I help prepare the boat, though no one asks me, taking down the raised fishing seats so they screw in level with the deck. Then I sit in the one up front.
My stepfather heads us back toward the boat ramp, opening up the motor when we get to the part of the lake where the hydrilla isn’t so bad. The boat bounces a couple times when we cross someone else’s wake, and then we round a bend and come in sight of the beach, where the Army Corps of Engineers trucked in sand so people can swim and play in a lake that poisons fish.

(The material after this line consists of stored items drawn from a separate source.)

/-- SUMMARY_OP_SERVE (R182). -/
def execSummaryOpServe (rq : Nat) (s : State) : Host.Outcome State Fault Refusal :=
  match s.req? rq with
  | none => .next s
  | some r =>
    if r.st != .sent || decide (s.cycle < r.due) then .next s
    else
      match r.op with
      | .smerge _ _ _ _ => .next (s.serveMerge r)
      | .sinitQs _ _ _ | .sinitHh _ _ _ | .sinitDc _ _ _ | .qread _ _ _ | .qrank _ _ _ | .hhget _ _ _ | .dcest _ _ _ =>
        match s.reqTile r with
        | none => .next s
        | some t =>
          let off := bits r.x.toNat 18 0
          if s.pathBlocked r t || !s.unitFree t || !s.banksFree t (sumBanks off) then .next s
          else
            match r.op with
            | .sinitQs _ _ _ => .next (s.serveInit r t off .qs)
            | .sinitHh _ _ _ => .next (s.serveInit r t off .hh)
            | .sinitDc _ _ _ => .next (s.serveInit r t off .dc)
            | _ =>
              match (sumWants r.op).bind (s.sumOf t off) with
              | none => .next (s.failReq r ⟨kFormat, 0, 0⟩ (s.cycle + transit r.tile t))
              | some bs =>
                let (p, f, n) := s.sumRead r bs
                .next ((((((s.tileFlags t f).useBanks t (sumBanks off)).holdUnit t n none).answer r.id p none {} (s.cycle + n + transit r.tile t))).tick)
      | _ => .next s

/-! ## The top-k unit (R221 to R223) -/

/-- The order of scores as W40 numbers, -0 below +0. -/
def scoreBelow (a b : Lane) : Bool := Num.below (unpack a) (unpack b)

/-- The order of entries: score descending, then ID ascending (R223). -/
def tkBefore (a b : Lane × Nat) : Bool := scoreBelow b.1 a.1 || (!scoreBelow a.1 b.1 && decide (a.2 < b.2))

/-- K and the valid entries of a record (R221). -/
def State.tkEntries (s : State) (t off : Nat) : Nat × List (Lane × Nat) :=
  let ctl := leNat (s.sramBytes t (off + 512) 4)
  (bits ctl 8 0, (List.range (min (bits ctl 17 9) 256)).map (fun e =>
    let w := leNat (s.sramBytes t (off + 576 + 16 * e) 16)
    (BitVec.ofNat 40 w, bits w 71 40)))

/-- FILLED and the entries of a record written. -/
def State.putTk (s : State) (t off : Nat) (xs : List (Lane × Nat)) : State :=
  let ctl := leNat (s.sramBytes t (off + 512) 4)
  let s := s.putSram t (off + 512) (leBytes 4 (ctl - bits ctl 17 9 * 512 + xs.length * 512))
  s.putSram t (off + 576) (xs.flatMap (fun (sc, id) => leBytes 16 (sc.toNat + id * 2 ^ 40)))

/-- An insert into the bound record (R223, R380), with its flags. -/
def State.tkInsert (s : State) (t off : Nat) (score : Lane) (id : Nat) : State :=
  if nonCanonical score || (unpack score).isNan then s.tileFlags t NV
  else
    let (k, xs) := s.tkEntries t off
    if xs.any (fun x => x.2 == id) then
      s.putTk t off (sortBy tkBefore (xs.map (fun x => if x.2 = id && scoreBelow x.1 score then (score, id) else x)))
    else if xs.length < k then s.putTk t off (sortBy tkBefore (xs ++ [(score, id)]))
    else
      match xs.getLast? with
      | none => s
      | some l => if tkBefore (score, id) l then s.putTk t off (sortBy tkBefore (xs.dropLast ++ [(score, id)])) else s

/-- NORM: the square root of the exact sum of squares, rounded once (R222). -/
def tkNorm (q : List Nat) : Lane × Flags :=
  let sum := numSum (q.map (fun p => (Num.mul (fp32.unpack p) (fp32.unpack p)).1))
  match sum.1 with
  | .nan => (nanW, 0)
  | .inf _ => (infW, 0)
  | .num _ m e =>
    if m = 0 then (0, 0)
    else
      let (m, e) : Nat × Int := if e % 2 = 0 then (m, e) else (2 * m, e - 1)
      let m := m * 2 ^ 128
      let r := isqrtGo m 400 0
      w40 (.num false (2 * r + (if r * r = m then 0 else 1)) ((e - 128) / 2 - 1))

/-- The banks of a top-k record (R126, R221). -/
def tkBanks (off : Nat) : List Nat := banksOf off 4672

/-- TKINIT served (R224): the record is bound, the query and NORM are taken, K is written and FILLED is 0. -/
def State.serveTkinit (s : State) (r : Req) (t off : Nat) : State :=
  if r.y = 0 || decide (256 < r.y.toNat) then s.failReq r ⟨kFormat, 0, 0⟩ (s.cycle + transit r.tile t)
  else
    let raw := s.sramBytes t off 512
    let n := tkNorm ((List.range 128).map (fun c => fieldAt raw (4 * c) 4))
    let s := s.putSram t (off + 512) (leBytes 10 (r.y.toNat + n.1.toNat * 2 ^ 40))
    let s := s.modMem t (fun m => { m with topk := some ⟨off, n.1, BitVec.ofNat 4096 (leNat raw)⟩, tkBusy := s.cycle + 1 })
    (s.tileFlags t n.2).answer r.id (.s (n.1.setWidth 64)) none {} (s.cycle + 1 + transit r.tile t)

/-- TKOUT served (R224). -/
def State.serveTkout (s : State) (r : Req) (t off : Nat) (bound : Option TopK) : State :=
  if (bound.map TopK.off) != some off then s.failReq r ⟨kFormat, 0, 0⟩ (s.cycle + transit r.tile t)
  else
    let (_, xs) := s.tkEntries t off
    let x := match xs[r.y.toNat]? with
      | some (sc, id) => Vec.build (fun n => if n = 0 then sc else if n = 1 then BitVec.ofNat 40 id else if n = 2 then 1 else 0)
      | none => Vec.zero
    (s.modMem t (fun m => { m with tkBusy := s.cycle + 1 })).answer r.id (.v x) none {} (s.cycle + 1 + transit r.tile t)

/-- The top-k unit serves TKINIT and TKOUT in the order of R182, one operation per cycle (R223). -/
def serveTopk (s : State) (r : Req) : State :=
  match s.reqTile r with
  | none => s
  | some t =>
    let off := bits r.x.toNat 18 0
    match s.mem? t with
    | none => s.failReq r ⟨kFormat, 0, 0⟩ (s.cycle + transit r.tile t)
    | some m =>
      if s.pathBlocked r t || decide (s.cycle < m.tkBusy) || !s.banksFree t (tkBanks off) then s
      else
        let s := s.useBanks t (tkBanks off)
        match r.op with
        | .tkinit _ _ _ => s.serveTkinit r t off
        | .tkout _ _ _ => s.serveTkout r t off m.topk
        | _ => s

/-- TILE_REQUEST_SERVE: a bank serves LDS, STS or FEOP; the top-k unit serves TKINIT or TKOUT (R126, R223). -/
def execTileRequestServe (rq : Nat) (s : State) : Host.Outcome State Fault Refusal :=
  match s.req? rq with
  | none => .next s
  | some r =>
    if r.st != .sent || decide (s.cycle < r.due) then .next s
    else
      match r.op with
      | .tkinit _ _ _ | .tkout _ _ _ => .next (serveTopk s r)
      | _ =>
        match s.reqTile r with
        | none => .next s
        | some t => if s.pathBlocked r t then .next s else .next (serveTile s r)

end Sys2Proof.Machine
end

“You’re going to help me clean these bass,” he shouts up to me, and all of a sudden I’m sick of it, I’m so sick of it. He knows I hate cleaning fish: the dead scales sticking to my fingers, the fish blood on my hands. And of course my mom’s just sitting there, saying nothing.
Once, when I wrote to my dad and told him how crappy things were and begged him to let me stay with him, he wrote back that life is about adjustment. I couldn’t tell if he was talking about me or himself. He went on about Corporal Edwards, saying how when he returned home from the war, he found raccoons nesting in his cabin, his wife run off to New Orleans. Sure, being adjusted is easy if you’re dead, I thought, and in some book.
The shore’s rushing toward us, and I’m about to mouth off when it comes to me, the daydream from my other fishing trips. Me tumbling over the side, my mom and my stepfather seeing it all and springing into action to save me. I picture how they’ll worry, the quick sad flash in their faces. And then it’s like, why not? I mean, what if this is the thing, the one thing that’ll make everything else okay? And then it’s like I can’t not do it. I look around. The lake’s clear. I think about it, and then I stop thinking about it. I ball my legs and grip my knees, and I go.
Halfway over, I hear my mom shriek. I’m in the air, and my stepfather’s killed the engine. For a split second it’s like it’s all falling into place. They’re watching, I know they’re watching, and I want to keep this moment forever, the quiet, the smell of the lake below me, the wind whipping my hair, everything belonging, me belonging, just like I wanted.
Then I glance back, and it’s lost. They haven’t seen me at all. That pink hat has flown off my mom’s head — that’s why my stepfather stopped the boat — and they’re looking the other way, watching as the hat floats on a breeze. And it’s like, really? Really? I take a breath, but before I can shout to them, the lake reaches up to slap me and pull me in, and I’m gone.
THEY WERE HIKING DOWN THE HILL when they first heard the singing — a distant, lone man’s voice that seemed to echo off the river, or maybe off the canyon walls that rose at the trail’s end. Shelly said she thought the singing might be a radio, and Josh, her husband, said he wasn’t sure.
The hike was short, just over a half mile from the parking lot to the opening of Boquillas Canyon, where you were supposed to stop and watch the Rio Grande pouring between the sheer cliffs. The singing continued as they descended to the river’s edge, where the reeds kept them from seeing anything but the trail itself and the sky above. Cuando, the voice said, pleading.
“Probably one of those guys in the shelter,” Josh said. At the top of the hill, they had looked across the river and seen a small shelter made of sticks with four Mexican men squatting beneath it. Shelly had felt a pang of guilt while studying them — for being invasive, for being the privileged white woman peering into someone else’s hardscrabble life — but she couldn’t help looking. Mexico itself didn’t so much fascinate her as did the simple notion of a wholly foreign place just across the river.